-- ==== Sys2Proof/Proofs/KeptLaws.lean ====
section
/-!
PROOFS. The laws that hold of every state through every operation, as one relation between the state before and the
state after, and what each shared operation keeps: the bus, the tables, the sessions and the roster.
-/
namespace Sys2Proof.Machine

/-! ### The relation -/

/-- R32 without the setups: every temperature held outside them lies in the range. -/
def State.heldTempLaw (s : State) : Prop :=
  (∀ i, readingInRange (s.channels.get i)) ∧
  (∀ i, tempInRange (s.domain.filters.get i).value = true) ∧
  (∀ m ∈ s.lastSummary, ∀ t ∈ m.temps, tempInRange t.warm = true ∧ tempInRange t.cold = true) ∧
  (∀ h ∈ s.domain.custody, recordTempsInRange h.record = true) ∧
  (∀ m ∈ s.domain.mirror, recordTempsInRange m.record = true)

/-- From `s` to `t` no command came to wait or left, and every law of `s` is one of `t`. A component that an operation
does not touch keeps its law by itself: such fields need not be given. -/
structure KeepsLaws (s t : State) : Prop where
  pending : t.pending = s.pending
  bus : s.busLaw → t.busLaw
  silent : s.silentLaw → t.silentLaw
  counters : s.counterLaw → t.counterLaw
  sessions : s.sessionLaw → t.sessionLaw
  roster : s.rosterLaw → t.rosterLaw
  mirror : s.mirrorLaw → t.mirrorLaw
  drops : s.dropLaw → t.dropLaw
  setup : s.setupLaw → t.setupLaw
  capture : s.captureLaw → t.captureLaw
  custody : s.custodyLaw → t.custodyLaw
  records : s.recordLaw → t.recordLaw
  temps : s.setupLaw → s.heldTempLaw → t.heldTempLaw

/-- `KeepsLaws`, with no record in the Custody Table that was not there before. -/
structure Keeps (s t : State) : Prop extends KeepsLaws s t where
  history : Survives (fun _ => True) s.domain.custody t.domain.custody

theorem Keeps.refl (s : State) : Keeps s s :=
  ⟨⟨rfl, fun h => h, fun h => h, fun h => h, fun h => h, fun h => h, fun h => h, fun h => h, fun h => h, fun h => h,
    fun h => h, fun h => h, fun _ h => h⟩, .refl⟩

theorem KeepsLaws.trans {s t u : State} (h : KeepsLaws s t) (k : KeepsLaws t u) : KeepsLaws s u where
  pending := k.pending.trans h.pending
  bus := k.bus ∘ h.bus
  silent := k.silent ∘ h.silent
  counters := k.counters ∘ h.counters
  sessions := k.sessions ∘ h.sessions
  roster := k.roster ∘ h.roster
  mirror := k.mirror ∘ h.mirror
  drops := k.drops ∘ h.drops
  setup := k.setup ∘ h.setup
  capture := k.capture ∘ h.capture
  custody := k.custody ∘ h.custody
  records := k.records ∘ h.records
  temps := fun hs ht => k.temps (h.setup hs) (h.temps hs ht)

theorem Keeps.trans {s t u : State} (h : Keeps s t) (k : Keeps t u) : Keeps s u where
  toKeepsLaws := h.toKeepsLaws.trans k.toKeepsLaws
  history := h.history.trans k.history

/-! ### Named updates that no law speaks of -/

section Named
variable (s : State)

theorem withLine_keeps (l : Line) : Keeps s (s.withLine l) := { Keeps.refl s with }
theorem withOffers_keeps (o : List Offer) : Keeps s (s.withOffers o) := { Keeps.refl s with }
theorem withRejoin_keeps (p : RejoinPhase) : Keeps s (s.withRejoin p) := { Keeps.refl s with }
theorem withFreeCount_keeps (n : Nat) : Keeps s (s.withFreeCount n) := { Keeps.refl s with }
theorem withTracker_keeps (t : Tracker) : Keeps s (s.withTracker t) := { Keeps.refl s with }

theorem withMode_keeps {m : Mode} (hon : m ≠ .hold ∧ m ≠ .unstrapped) : Keeps s (s.withMode m) :=
  { Keeps.refl s with silent := fun _ _ hoff => absurd hoff (by simp [hon.1, hon.2]) }

end Named

/-! ### The transmit queue (R118) -/

theorem beaconCount_append (p q : List TxEntry) : beaconCount (p ++ q) = beaconCount p + beaconCount q := by
  simp [beaconCount]

theorem beaconCount_cons (e : TxEntry) (q : List TxEntry) :
    beaconCount (e :: q) = (if e.telegram.kind = .beacon then 1 else 0) + beaconCount q := by
  by_cases h : e.telegram.kind = .beacon
  · simp [beaconCount, h, Nat.add_comm]
  · simp [beaconCount, h]

theorem beaconCount_eq_zero {q : List TxEntry} : beaconCount q = 0 ↔ ∀ e ∈ q, e.telegram.kind ≠ .beacon := by
  simp [beaconCount, List.filter_eq_nil_iff]

/-- Entries in transmission. -/
def sendingCount (q : List TxEntry) : Nat := (q.filter (·.sending)).length

theorem sendingCount_append (p q : List TxEntry) : sendingCount (p ++ q) = sendingCount p + sendingCount q := by
  simp [sendingCount]

theorem sendingCount_cons (e : TxEntry) (q : List TxEntry) :
    sendingCount (e :: q) = (if e.sending then 1 else 0) + sendingCount q := by
  cases h : e.sending <;> simp [sendingCount, h, Nat.add_comm]

theorem sendingCount_eq_zero {q : List TxEntry} : sendingCount q = 0 ↔ ∀ e ∈ q, e.sending = false := by
  simp [sendingCount, List.filter_eq_nil_iff]

/-- A length of a filtered image is at most that of the filtered list, where the image passes only what the list does. -/
theorem length_filter_map_le {α : Type} (p : α → Bool) {f : α → α} (hf : ∀ x, p (f x) = true → p x = true)
    (l : List α) : ((l.map f).filter p).length ≤ (l.filter p).length := by
  rw [← List.countP_eq_length_filter, ← List.countP_eq_length_filter, List.countP_map]
  exact List.countP_mono_left fun x _ => hf x

/-- R118: the limits of the transmit queue alone. -/
def queueLaw (q : List TxEntry) : Prop :=
  q.length ≤ Config.queueSlots ∧ beaconCount q ≤ 1 ∧ (q.filter (·.sending)).length ≤ 1

theorem withQueue_keeps {s : State} {q : List TxEntry} (hlaw : queueLaw s.bus.queue → queueLaw q)
    (hempty : s.mode.queues = true ∨ (s.bus.queue = [] → q = [])) : Keeps s (s.withQueue q) where
  __ := Keeps.refl s
  bus := fun ⟨hlen, hbeacon, hsending, hrx⟩ =>
    have ⟨hlen', hbeacon', hsending'⟩ := hlaw ⟨hlen, hbeacon, hsending⟩
    ⟨hlen', hbeacon', hsending', hrx⟩
  silent := fun hsilent hrunning hoff => by
    obtain ⟨hq, hhold⟩ := hsilent hrunning hoff
    refine ⟨?_, hhold⟩
    obtain hqueues | hnil := hempty
    · obtain h | h := hoff <;> simp [Mode.queues, show s.mode = _ from h] at hqueues
    · exact hnil hq

/-- A change of entries that begins no telegram and makes no BEACON of another kind. -/
theorem map_queue_keeps (s : State) {f : TxEntry → TxEntry}
    (hf : ∀ e, ((f e).telegram.kind = .beacon → e.telegram.kind = .beacon) ∧
      ((f e).sending = true → e.sending = true)) : Keeps s (s.withQueue (s.bus.queue.map f)) := by
  refine withQueue_keeps (fun ⟨hlen, hbeacon, hsending⟩ => ⟨by simpa using hlen, ?_, ?_⟩) (.inr fun h => by simp [h])
  · exact (length_filter_map_le (fun x : TxEntry => x.telegram.kind == .beacon) (fun e => by simpa using (hf e).1)
      _).trans hbeacon
  · exact (length_filter_map_le (fun x : TxEntry => x.sending) (fun e => (hf e).2) _).trans hsending

theorem markLeft_keeps (s : State) (ids : List Nat) : Keeps s (s.withQueue (s.bus.queue.map (markLeft ids))) :=
  map_queue_keeps s fun e => by
    obtain ⟨ht, hs, _⟩ := markLeft_telegram ids e
    exact ⟨fun h => ht ▸ h, fun h => hs ▸ h⟩

theorem markEnded_keeps (s : State) (p : Nat → Bool) : Keeps s (s.withQueue (s.bus.queue.map (markEnded p))) :=
  map_queue_keeps s fun e => by
    obtain ⟨ht, hs, _⟩ := markEnded_telegram p e
    exact ⟨fun h => ht ▸ h, fun h => hs ▸ h⟩

theorem markFirst_beaconCount (c : Nat) (q : List TxEntry) : beaconCount (markFirst c q) = beaconCount q := by
  induction q with
  | nil => rfl
  | cons e es ih =>
    simp only [markFirst]
    split <;> simp [beaconCount_cons, ih]

theorem markFirst_sendingCount (c : Nat) (q : List TxEntry) : sendingCount (markFirst c q) ≤ sendingCount q + 1 := by
  induction q with
  | nil => simp [markFirst, sendingCount]
  | cons e es ih =>
    simp only [markFirst]
    split <;> simp only [sendingCount_cons]
    · simp; omega
    · omega

/-- Beginning a telegram while none is in transmission, or as the only one of the queue (R119). -/
theorem beginNext_keeps {s : State} (hfree : s.sending? = none ∨ s.bus.queue.length ≤ 1) : Keeps s (beginNext s) := by
  refine Keeps.trans
    (withQueue_keeps (fun ⟨hlen, hbeacon, _⟩ => ⟨?_, ?_, ?_⟩) (.inr fun h => by simp [h, markNext, markFirst]))
    (withLine_keeps _ _)
  · simpa [markNext, markFirst_length] using hlen
  · simpa [markNext, markFirst_beaconCount] using hbeacon
  · obtain hnone | hone := hfree
    · have hzero : sendingCount s.bus.queue = 0 := by
        rw [sendingCount_eq_zero]
        simpa [State.sending?, List.find?_eq_none] using hnone
      have := markFirst_sendingCount (lowestClass s.bus.queue) s.bus.queue
      rw [hzero] at this
      exact this
    · refine (List.length_filter_le _ _).trans ?_
      simpa [markNext, markFirst_length] using hone

theorem beginAtOnce_keeps (s : State) : Keeps s (beginAtOnce s) := by
  unfold beginAtOnce
  split
  next h =>
    dsimp only
    split
    · exact (withFreeCount_keeps s _).trans (withLine_keeps _ _)
    · exact (withFreeCount_keeps s _).trans (beginNext_keeps (.inr h.2.le))
  next => exact .refl s

/-- Offering a telegram: no BEACON is offered by `send` while one is queued (R118, R120). -/
theorem send_keeps {s : State} {t : TxTelegram} (o : Origin)
    (hbeacon : t.kind = .beacon → ∀ e ∈ s.bus.queue, e.telegram.kind ≠ .beacon) : Keeps s (send s t o).1 := by
  unfold send
  split
  next h =>
    rw [Bool.and_eq_true, decide_eq_true_iff] at h
    refine Keeps.trans (withQueue_keeps (fun ⟨hlen, hcount, hsending⟩ => ⟨?_, ?_, ?_⟩) (.inl h.1)) (beginAtOnce_keeps _)
    · simpa using h.2
    · rw [beaconCount_append, beaconCount_cons]
      by_cases hk : t.kind = .beacon
      · rw [beaconCount_eq_zero.mpr (hbeacon hk)]
        simp [hk, beaconCount]
      · simpa [hk, beaconCount] using hcount
    · simpa [List.filter_append] using hsending
  next => exact .refl s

- **Problem to solve**
What you return must match, line for line, the data from the line containing "simp [hk, beaconCount]" to its end, both ends included.

- **Task response**
        simp [hk, beaconCount]
      · simpa [hk, beaconCount] using hcount
    · simpa [List.filter_append] using hsending
  next => exact .refl s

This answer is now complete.